Skywatch Line for Friday, March 1, through Sunday, March 3, 2024 written by Sam Salem

This is Dudley Observatory’s Skywatch Line for Friday, March 1, through Sunday, March 3, written by Sam Salem.

On Friday, Sun rises at 6:30am and sets at 5:45pm; Moon sets at 8:55am.

On Saturday and Sunday mornings, the Moon will be near the bright star Antares in Scorpius the Scorpion. The last-quarter Moon occurs at 10:23 am Saturday morning.

Venus, at magnitude –3.9, rises in the southeast while dawn is brightening. Try to locate it very low, 40 or 30 minutes before sunrise.

Jupiter, at magnitude –2.2 in the constellation of Aries, is the bright white dot high in the west in twilight, lower as evening grows later. It sets around 11 p.m. In a telescope, Jupiter has shrunk to only 36 arcseconds wide. Jupiter is now midway between Hamal (Alpha Arietis) a fist-width to its right, and Menkar (Alpha Ceti) a fist-width to its left. The two stars are magnitudes 2.0 and 2.5, respectively.

The bright star Capella is almost overhead and will lead you to the constellation Auriga the Charioteer. To be sure you’ve found Capella, look for a little triangle of stars nearby. Capella is sometimes called the Goat Star, and the little triangle of stars is an asterism called The Kids. After finding Capella, you can trace out the rest of this pentagon-shaped group of stars. Under dark skies, use binoculars to see the three fine Messier objects, M36, M37 and M38. They are open star clusters with distinct personalities when viewed with magnification.

Sirius blazes high in the south on the meridian by about 8 p.m. Using binoculars or a scope at low power, examine the spot 4° south of it, directly below it when on the meridian. Four degrees is somewhat less than the width of a typical binocular’s or finder-scope’s field of view. Look for a little patch of speckly gray haze. That’s the open star cluster M41. It’s about 2,300 light-years away. Its total magnitude adds up to 5.0.

Sirius, by comparison, is only 8.6 light-years away. Being so near, it shines some 400 times brighter than the entire cluster.

Look east after dusk for the constellation Leo the Lion already climbing well up the sky. Its brightest star is Regulus. The Sickle of Leo, about a fist and a half tall, extends upper left from there.

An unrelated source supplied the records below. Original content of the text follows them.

-- ==== Sys2Proof/Machine/Ops.lean ====
section
/-! DEFINITION. The shared operations: register fields, the device address map and memory access, error records and
their queues, the audit log, the trace and telemetry rings, address translation and Glume translation. -/

namespace Sys2Proof.Machine

/-! ### Register fields (R17, R20) -/

/-- The place of a field instance in the register table. -/
def fkey (f : Fld) (i : Nat) : Nat := i * 1024 + f.ctorIdx

/-- The width of a field in bits. -/
def Fld.width (f : Fld) : Nat := f.info.hi + 1 - f.info.lo

/-- The value of a field of instance i. -/
def State.fld (s : State) (f : Fld) (i : Nat) : Nat :=
  (Tbl.get (BitVec.ofNat 64 f.info.reset) s.regs (fkey f i)).toNat

/-- Set a field of instance i, cut to its width. -/
def State.setFld (s : State) (f : Fld) (i v : Nat) : State :=
  { s with regs := Tbl.set (BitVec.ofNat 64 f.info.reset) s.regs (fkey f i) (BitVec.ofNat 64 (v % 2 ^ f.width)) }

/-- A field as a flag. -/
def State.flag (s : State) (f : Fld) (i : Nat) : Bool := s.fld f i != 0

/-- Set a one-bit field. -/
def State.setFlag (s : State) (f : Fld) (i : Nat) (b : Bool) : State := s.setFld f i (if b then 1 else 0)

/-- Add to a field, saturating at all ones. -/
def State.satAdd (s : State) (f : Fld) (i n : Nat) : State :=
  s.setFld f i (min (s.fld f i + n) (2 ^ f.width - 1))

/-- Add to a field, wrapping. -/
def State.wrapAdd (s : State) (f : Fld) (i n : Nat) : State := s.setFld f i (s.fld f i + n)

/-- Set one bit of a field. -/
def State.setBit (s : State) (f : Fld) (i k : Nat) : State := s.setFld f i (s.fld f i ||| 2 ^ k)

/-- Clear one bit of a field. -/
def State.clearBit (s : State) (f : Fld) (i k : Nat) : State :=
  s.setFld f i (if bitAt (s.fld f i) k then s.fld f i - 2 ^ k else s.fld f i)

/-- A field of a register counts against its reset value again. -/
def State.resetFld (s : State) (f : Fld) (i : Nat) : State := s.setFld f i f.info.reset

/-- Module time (R9, R493). -/
def State.now (s : State) : Nat := s.fld .PWR_MTIME_MTIME 0

/-- Emit an output. -/
def State.emit (s : State) (o : Output) : State := { s with out := o :: s.out }

/-- A fresh value that the spec leaves open. -/
def State.freeWord (s : State) : Word := Config.freeWord s.fresh

def State.freeBool (s : State) : Bool := Config.freeBool s.fresh

def State.useFree (s : State) : State := { s with fresh := s.fresh + 1 }

/-- The index of T(s,n) in every table. -/
def tix (s : Fin 12) (n : Fin 64) : Nat := s.val * 64 + n.val

/-- Ready: the main domain runs (R488, R510: STATE 2). -/
def State.ready (s : State) : Bool := s.fld .PWR_STATUS_STATE 0 == 2

/-- STRICT and PORTABLE (R427). -/
def State.strict (s : State) : Bool := s.flag .MGT_DET_CTRL_STRICT 0

/-- Observation counters (R522, R527), by key. -/
def State.count (s : State) (k n : Nat) : State :=
  { s with obs := { s.obs with cnt := Tbl.set 0 s.obs.cnt k (Tbl.get 0 s.obs.cnt k + n) } }

/-- The key of counter k of Tiller t: 0-15 causes, 16 MACs, 17 vector elements, 18 instructions, 19 commands, 20-26
the counters of R70, 27 bank conflicts, 28 corrected store errors (R234). -/
def tcKey (t k : Nat) : Nat := 1024 + t * 32 + k

/-! ### The device address map (R10-R12) -/

inductive Region where
  | hbm
  | store (t off : Nat)
  | staging (tile off : Nat)
  | far (off : Nat)
  | host (off : Nat)
  | hole
  deriving DecidableEq, Repr

/-- MiB at the top of the staging SRAM of Rachis A and C that programs do not have: the 16 MiB of input buffers (R364), the
retention and reorder pools (R373, R388) and the collective pool (R393). -/
def State.topMib (s : State) : Nat :=
  16 + s.fld .FAB_POOL_RETAIN_MIB 0 + s.fld .FAB_POOL_REORD_MIB 0 + s.fld .COL_CFG_POOL_MIB 0

/-- An offset of a Rachis's staging SRAM lies in a buffer or a pool, which are holes to every requester of the model (R373,
R393; for the buffers and the collective pool DEDUCED: notes/assumptions/130.md). -/
def State.poolByte (s : State) (tile off : Nat) : Bool := tile != 1 && decide (2 ^ 27 ≤ off + s.topMib * 2 ^ 20)

/-- R10, R12, R373, R453, R454. -/
def State.region (s : State) (a : Nat) : Region :=
  if a < 0x9000000000 then .hbm
  else if 0x100000000000 ≤ a ∧ a < 0x100C00000000 then
    let o := a - 0x100000000000
    let sh := o / 2 ^ 32
    let n := (o / 2 ^ 24) % 256
    let off := o % 2 ^ 24
    if n < 64 ∧ off < 0x200000 ∧ !(Tbl.get false s.absent (sh * 64 + n)) ∧ !(s.flag .MGT_DET_DUMAP_HI_FENCED sh) then
      .store (sh * 64 + n) off
    else .hole
  else if 0x200000000000 ≤ a ∧ a < 0x200018000000 then
    if s.poolByte ((a - 0x200000000000) / 0x8000000) ((a - 0x200000000000) % 0x8000000) then .hole
    else .staging ((a - 0x200000000000) / 0x8000000) ((a - 0x200000000000) % 0x8000000)
  else if 0x400000000000 ≤ a ∧ a < 0x440000000000 then
    if a - 0x400000000000 < s.fld .FAR_STATUS_CAP_GIB 0 * 2 ^ 30 then .far (a - 0x400000000000) else .hole
  else if 0x800000000000 ≤ a ∧ a < 0x1000000000000 then .host (a - 0x800000000000)
  else .hole

/-- The device address of a byte of a Tiller's store (R10). -/
def storeAddr (t off : Nat) : Nat := 0x100000000000 + (t / 64) * 2 ^ 32 + (t % 64) * 2 ^ 24 + off

/-- Where an HBM address lies (R236). -/
structure HbmLoc where
  stack : Nat
  channel : Nat
  pc : Nat
  bank : Nat
  row : Nat
  sector : Nat
  deriving DecidableEq, Repr

/-- The fields of R236 from the tile, its page index and the address within the page. -/
def hbmFields (stack pt la : Nat) : HbmLoc :=
  { stack := stack
    channel := bitsOf la 14 10 ^^^ bitsOf pt 5 1
    pc := bitsOf la 15 15
    bank := 2 * (bitsOf la 20 18 ^^^ bitsOf pt 3 1) + pt % 2
    row := pt / 2
    sector := (bitsOf la 17 16 * 256 + la % 256) / 32 }

/-- R236, and R237 for a tile that has been re-laid around a fenced stack. -/
def State.hbmMap (s : State) (a : Nat) : HbmLoc :=
  let p := a / 2 ^ 21
  let tile := p % 3
  let pt := p / 3
  let lo := a % 2 ^ 21
  let laid := (List.range 4).filter (fun k => !(s.power.relaid.getLsbD (4 * tile + k)))
  if laid.length = 3 then
    let la := pt * 2 ^ 21 + lo
    let j := la / 256
    let j' := j / 3
    hbmFields (4 * tile + laid.getD (j % 3) 0) (j' / 2 ^ 11) (j' % 2 ^ 11 * 1024 + la % 256)
  else hbmFields (4 * tile + bitsOf lo 9 8) pt lo

/-- A stack of this tile is fenced. -/
def State.tileFenced (s : State) (tile : Nat) : Bool :=
  bitsOf (s.fld .HBM_STATUS_FENCED 0) (4 * tile + 3) (4 * tile) != 0

/-- The part that an access plays under R257: the log writer's and its replay's, the mirror writer's and the incoming mirror
stream's, or none of them. -/
inductive Role where
  | plain | log | mirror
  deriving DecidableEq, Repr

/-- Who makes an access: the unit for the record, the context (none: no context), its role (R257), whether it is a Millet
access (R261), whether far memory does not complete it within 50 us (R255), and the host read of it that fails (R305). -/
structure Accessor where
  unit : UnitRef
  ctx : Option Nat
  role : Role
  millet : Bool
  late : Bool
  hostErr : Option HostErr
  deriving DecidableEq, Repr

/-- An access with nothing special about it. -/
def Accessor.of (u : UnitRef) (c : Option Nat) : Accessor := ⟨u, c, .plain, false, false, none⟩

/-- An HBM page of the enabled input-log region. -/
def State.logPage (s : State) (pg : Nat) : Bool :=
  s.flag .HBM_LOG_REGION_ENABLE 0 && decide (s.fld .HBM_LOG_REGION_BASE_PG 0 ≤ pg) &&
    decide (pg < s.fld .HBM_LOG_REGION_BASE_PG 0 + s.fld .HBM_LOG_REGION_SIZE_PG 0)

/-- An HBM page of the enabled mirror region. -/
def State.mirPage (s : State) (pg : Nat) : Bool :=
  s.flag .HBM_MIR_REGION_ENABLE 0 && decide (s.fld .HBM_MIR_REGION_BASE_PG 0 ≤ pg) &&
    decide (pg < s.fld .HBM_MIR_REGION_BASE_PG 0 + s.fld .HBM_MIR_REGION_SIZE_PG 0)

/-- A context of a takeover in progress: one that holds an open proxied flow, numbered 8,192 or above (R456, R464, R469;
DEDUCED: notes/assumptions/140.md). -/
def State.takeover (s : State) (c : Nat) : Bool :=
  s.sendFlows.any (fun p => decide (8192 ≤ p.1) && p.2.opened && p.2.ctx.toNat == c) ||
    s.recvFlows.any (fun p => decide (8192 ≤ p.1) && p.2.opened && p.2.ctx.toNat == c)

/-- The access may touch a protected region: its own writer, the takeover sequence, the PF (R257). -/
def State.privileged (s : State) (w : Accessor) : Bool := w.ctx.any (fun c => c == 0 || s.takeover c)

These moonless nights are a fine time to collect some telescopic triple stars. If you had to name one triple star of the winter sky it might be Beta (β) Monocerotis, a trio of hot B-type stars shaped like a series of knots in a kite’s tail. Few threesomes are as bright and exquisite as this gem. William Herschel called it “one of the most beautiful sights in the heavens.” Double stars are gorgeous enough, but adding a third star makes us wonder exactly who is orbiting whom. While triples are less common than doubles, their members continue to orbit the system’s center of mass. Often, two of the stars will form a closer, orbiting pair circled at a distance by the third member, a stable arrangement called hierarchical. Beta Monocerotis is likely a hierarchical system with the bright A star in a stable orbit around the tighter B-C pair. Beta Monocerotis lies in the southwestern

part of the faint constellation Monoceros the Unicorn, less than 4° from that star group’s border with Orion. Use a star chart to help you find it.